Digging for Tightwad Treasures at Outlet Thrift Stores

If you think I sound frugal, I haven’t introduced you to my sister.  As a stay-at-home mother of five children, Jen has nearly a decade of experience hunting for used bargains at rock bottom prices.   In high school, she planned on becoming a fashion merchandiser and envisioned herself as a buyer for a major department store. Little did she know that two decades later she would be using her savvy style to outfit her family in quality clothing at huge discounts. For less than $500 per year, Jen keeps her whole family of seven clothed in stylish, comfortable duds at a fraction of what most parents pay.   Besides the financial savings, Jen’s family makes a much smaller environmental impact than other similarly sized households because they have bought nearly all of their clothing used.  (They also buy furniture, cars, and everything else used too, but that’s another story.)

While used clothing costs far less than it would new, it can still be expensive to outfit your family at a standard thrift store when you’re on a tight budget.  Jen goes for the ultimate adventure by taking her troop of children to the ultra-discount thrift store outlets.  These bargain super stores are usually only found in large cities, but they may be worth a short drive or bus ride.  Jen shops at the Goodwill Outlet in Hillsboro, Oregon, which stocks items that don’t sell within a certain number of days at regular Goodwill stores. Click here to get a list of Goodwill stores and outlet centers in Oregon.   goodwill-picture.jpg

The first time Jen took me on one of her ultra-thrift expeditions, she prepared me for the “ick factor.”  Clothing is dumped onto large bins and isn’t sorted in any way.  Although it should all be laundered, she says that she has sometimes encountered some funky smells and textures.  There is no dressing room and you are surrounded by endless bins mounded with loads of clothes.

It is an expedition for someone who has more time than money, because it can sometimes take awhile just to find any baby clothes, let alone ones that are in good shape, of the right size, and in the right season.  Jen finds that she has much more luck searching for quality girls’ clothing for her four daughters than items for her son and husband.
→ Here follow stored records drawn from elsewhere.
-- ==== Sys2Proof/Laws/State.lean ====
section
/-! SUPPORT. The state under its updates: each update leaves every field but its own as it was (one lemma a field, true by
unfolding), and what is read after it; flash after bytes are programmed into it. -/

namespace Sys2Proof.Machine

@[simp] theorem setReg_mem (s : State) (r : Reg) (v : W64) : (s.setReg r v).mem = s.mem := rfl
@[simp] theorem setReg_poison (s : State) (r : Reg) (v : W64) : (s.setReg r v).poison = s.poison := rfl
@[simp] theorem setReg_tiles (s : State) (r : Reg) (v : W64) : (s.setReg r v).tiles = s.tiles := rfl
@[simp] theorem setReg_banks (s : State) (r : Reg) (v : W64) : (s.setReg r v).banks = s.banks := rfl
@[simp] theorem setReg_vregs (s : State) (r : Reg) (v : W64) : (s.setReg r v).vregs = s.vregs := rfl
@[simp] theorem setReg_mregs (s : State) (r : Reg) (v : W64) : (s.setReg r v).mregs = s.mregs := rfl
@[simp] theorem setReg_flash (s : State) (r : Reg) (v : W64) : (s.setReg r v).flash = s.flash := rfl
@[simp] theorem setReg_sects (s : State) (r : Reg) (v : W64) : (s.setReg r v).sects = s.sects := rfl
@[simp] theorem setReg_arrays (s : State) (r : Reg) (v : W64) : (s.setReg r v).arrays = s.arrays := rfl
@[simp] theorem setReg_factoryLeaf (s : State) (r : Reg) (v : W64) : (s.setReg r v).factoryLeaf = s.factoryLeaf := rfl
@[simp] theorem setReg_inEffect (s : State) (r : Reg) (v : W64) : (s.setReg r v).inEffect = s.inEffect := rfl
@[simp] theorem setReg_wordShadow (s : State) (r : Reg) (v : W64) : (s.setReg r v).wordShadow = s.wordShadow := rfl
@[simp] theorem setReg_threads (s : State) (r : Reg) (v : W64) : (s.setReg r v).threads = s.threads := rfl
@[simp] theorem setReg_trees (s : State) (r : Reg) (v : W64) : (s.setReg r v).trees = s.trees := rfl
@[simp] theorem setReg_collector (s : State) (r : Reg) (v : W64) : (s.setReg r v).collector = s.collector := rfl
@[simp] theorem setReg_handled (s : State) (r : Reg) (v : W64) : (s.setReg r v).handled = s.handled := rfl
@[simp] theorem setReg_pcie (s : State) (r : Reg) (v : W64) : (s.setReg r v).pcie = s.pcie := rfl
@[simp] theorem setReg_heldEvents (s : State) (r : Reg) (v : W64) : (s.setReg r v).heldEvents = s.heldEvents := rfl
@[simp] theorem setReg_barriers (s : State) (r : Reg) (v : W64) : (s.setReg r v).barriers = s.barriers := rfl
@[simp] theorem setReg_turns (s : State) (r : Reg) (v : W64) : (s.setReg r v).turns = s.turns := rfl
@[simp] theorem setReg_canopies (s : State) (r : Reg) (v : W64) : (s.setReg r v).canopies = s.canopies := rfl
@[simp] theorem setReg_flaws (s : State) (r : Reg) (v : W64) : (s.setReg r v).flaws = s.flaws := rfl
@[simp] theorem setReg_badTags (s : State) (r : Reg) (v : W64) : (s.setReg r v).badTags = s.badTags := rfl
@[simp] theorem setReg_openRows (s : State) (r : Reg) (v : W64) : (s.setReg r v).openRows = s.openRows := rfl
@[simp] theorem setReg_pins (s : State) (r : Reg) (v : W64) : (s.setReg r v).pins = s.pins := rfl
@[simp] theorem setReg_nbScrubbed (s : State) (r : Reg) (v : W64) : (s.setReg r v).nbScrubbed = s.nbScrubbed := rfl
@[simp] theorem setReg_hwScrubbed (s : State) (r : Reg) (v : W64) : (s.setReg r v).hwScrubbed = s.hwScrubbed := rfl
@[simp] theorem setReg_hints (s : State) (r : Reg) (v : W64) : (s.setReg r v).hints = s.hints := rfl
@[simp] theorem setReg_cmos (s : State) (r : Reg) (v : W64) : (s.setReg r v).cmos = s.cmos := rfl
@[simp] theorem setReg_posted (s : State) (r : Reg) (v : W64) : (s.setReg r v).posted = s.posted := rfl
@[simp] theorem setReg_ferries (s : State) (r : Reg) (v : W64) : (s.setReg r v).ferries = s.ferries := rfl
@[simp] theorem setReg_dead (s : State) (r : Reg) (v : W64) : (s.setReg r v).dead = s.dead := rfl
@[simp] theorem setReg_tlbs (s : State) (r : Reg) (v : W64) : (s.setReg r v).tlbs = s.tlbs := rfl
@[simp] theorem setReg_walks (s : State) (r : Reg) (v : W64) : (s.setReg r v).walks = s.walks := rfl
@[simp] theorem setReg_atsReqs (s : State) (r : Reg) (v : W64) : (s.setReg r v).atsReqs = s.atsReqs := rfl
@[simp] theorem setReg_pageReqs (s : State) (r : Reg) (v : W64) : (s.setReg r v).pageReqs = s.pageReqs := rfl
@[simp] theorem setReg_pageNext (s : State) (r : Reg) (v : W64) : (s.setReg r v).pageNext = s.pageNext := rfl
@[simp] theorem setReg_onces (s : State) (r : Reg) (v : W64) : (s.setReg r v).onces = s.onces := rfl
@[simp] theorem setReg_hostFails (s : State) (r : Reg) (v : W64) : (s.setReg r v).hostFails = s.hostFails := rfl
@[simp] theorem setReg_tlbInv (s : State) (r : Reg) (v : W64) : (s.setReg r v).tlbInv = s.tlbInv := rfl
@[simp] theorem setReg_epUnits (s : State) (r : Reg) (v : W64) : (s.setReg r v).epUnits = s.epUnits := rfl
@[simp] theorem setReg_undone (s : State) (r : Reg) (v : W64) : (s.setReg r v).undone = s.undone := rfl
@[simp] theorem setReg_epFlaws (s : State) (r : Reg) (v : W64) : (s.setReg r v).epFlaws = s.epFlaws := rfl
@[simp] theorem setReg_commit (s : State) (r : Reg) (v : W64) : (s.setReg r v).commit = s.commit := rfl
@[simp] theorem setReg_journal (s : State) (r : Reg) (v : W64) : (s.setReg r v).journal = s.journal := rfl
@[simp] theorem setReg_replica (s : State) (r : Reg) (v : W64) : (s.setReg r v).replica = s.replica := rfl
@[simp] theorem setReg_links (s : State) (r : Reg) (v : W64) : (s.setReg r v).links = s.links := rfl
@[simp] theorem setReg_tide (s : State) (r : Reg) (v : W64) : (s.setReg r v).tide = s.tide := rfl
@[simp] theorem setReg_freeMem (s : State) (r : Reg) (v : W64) : (s.setReg r v).freeMem = s.freeMem := rfl
@[simp] theorem setReg_rerig (s : State) (r : Reg) (v : W64) : (s.setReg r v).rerig = s.rerig := rfl
@[simp] theorem setReg_bist (s : State) (r : Reg) (v : W64) : (s.setReg r v).bist = s.bist := rfl
@[simp] theorem setReg_job (s : State) (r : Reg) (v : W64) : (s.setReg r v).job = s.job := rfl
@[simp] theorem setReg_sec (s : State) (r : Reg) (v : W64) : (s.setReg r v).sec = s.sec := rfl
@[simp] theorem setReg_mgmt (s : State) (r : Reg) (v : W64) : (s.setReg r v).mgmt = s.mgmt := rfl
@[simp] theorem setReg_power (s : State) (r : Reg) (v : W64) : (s.setReg r v).power = s.power := rfl
@[simp] theorem setReg_out (s : State) (r : Reg) (v : W64) : (s.setReg r v).out = s.out := rfl
@[simp] theorem setReg_fresh (s : State) (r : Reg) (v : W64) : (s.setReg r v).fresh = s.fresh := rfl
@[simp] theorem setReg_now (s : State) (r : Reg) (v : W64) : (s.setReg r v).now = s.now := rfl
@[simp] theorem setReg_pending (s : State) (r : Reg) (v : W64) : (s.setReg r v).pending = s.pending := rfl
She endeavors to buy good quality girls clothing that she can sell for a profit on Ebay or at a consignment shop after her little ones outgrow it.


After just an hour of treasure hunting, we had heaped our cart with maternity clothes for me, a sweet little jean jacket for our soon-to-arrive son, Hannah Anderson striped pants in perfect condition, and loads of clothes for all of my nieces and nephews.  Can you guess the total cost for these many dozen good quality garments? $9.65.  That’s right!  Clothing costs just $1.39 per pound if you’re buying less than twenty pounds, but prices drop when you buy higher poundage. 

If you’re smart like my sister, you only buy fifty pounds or more at a time.  The price then?  Fifty-nine cents per pound!  Jen warns that even with a friend, it usually takes her three to four hours to hunt for enough items to provide the fifty pounds needed for the best prices. 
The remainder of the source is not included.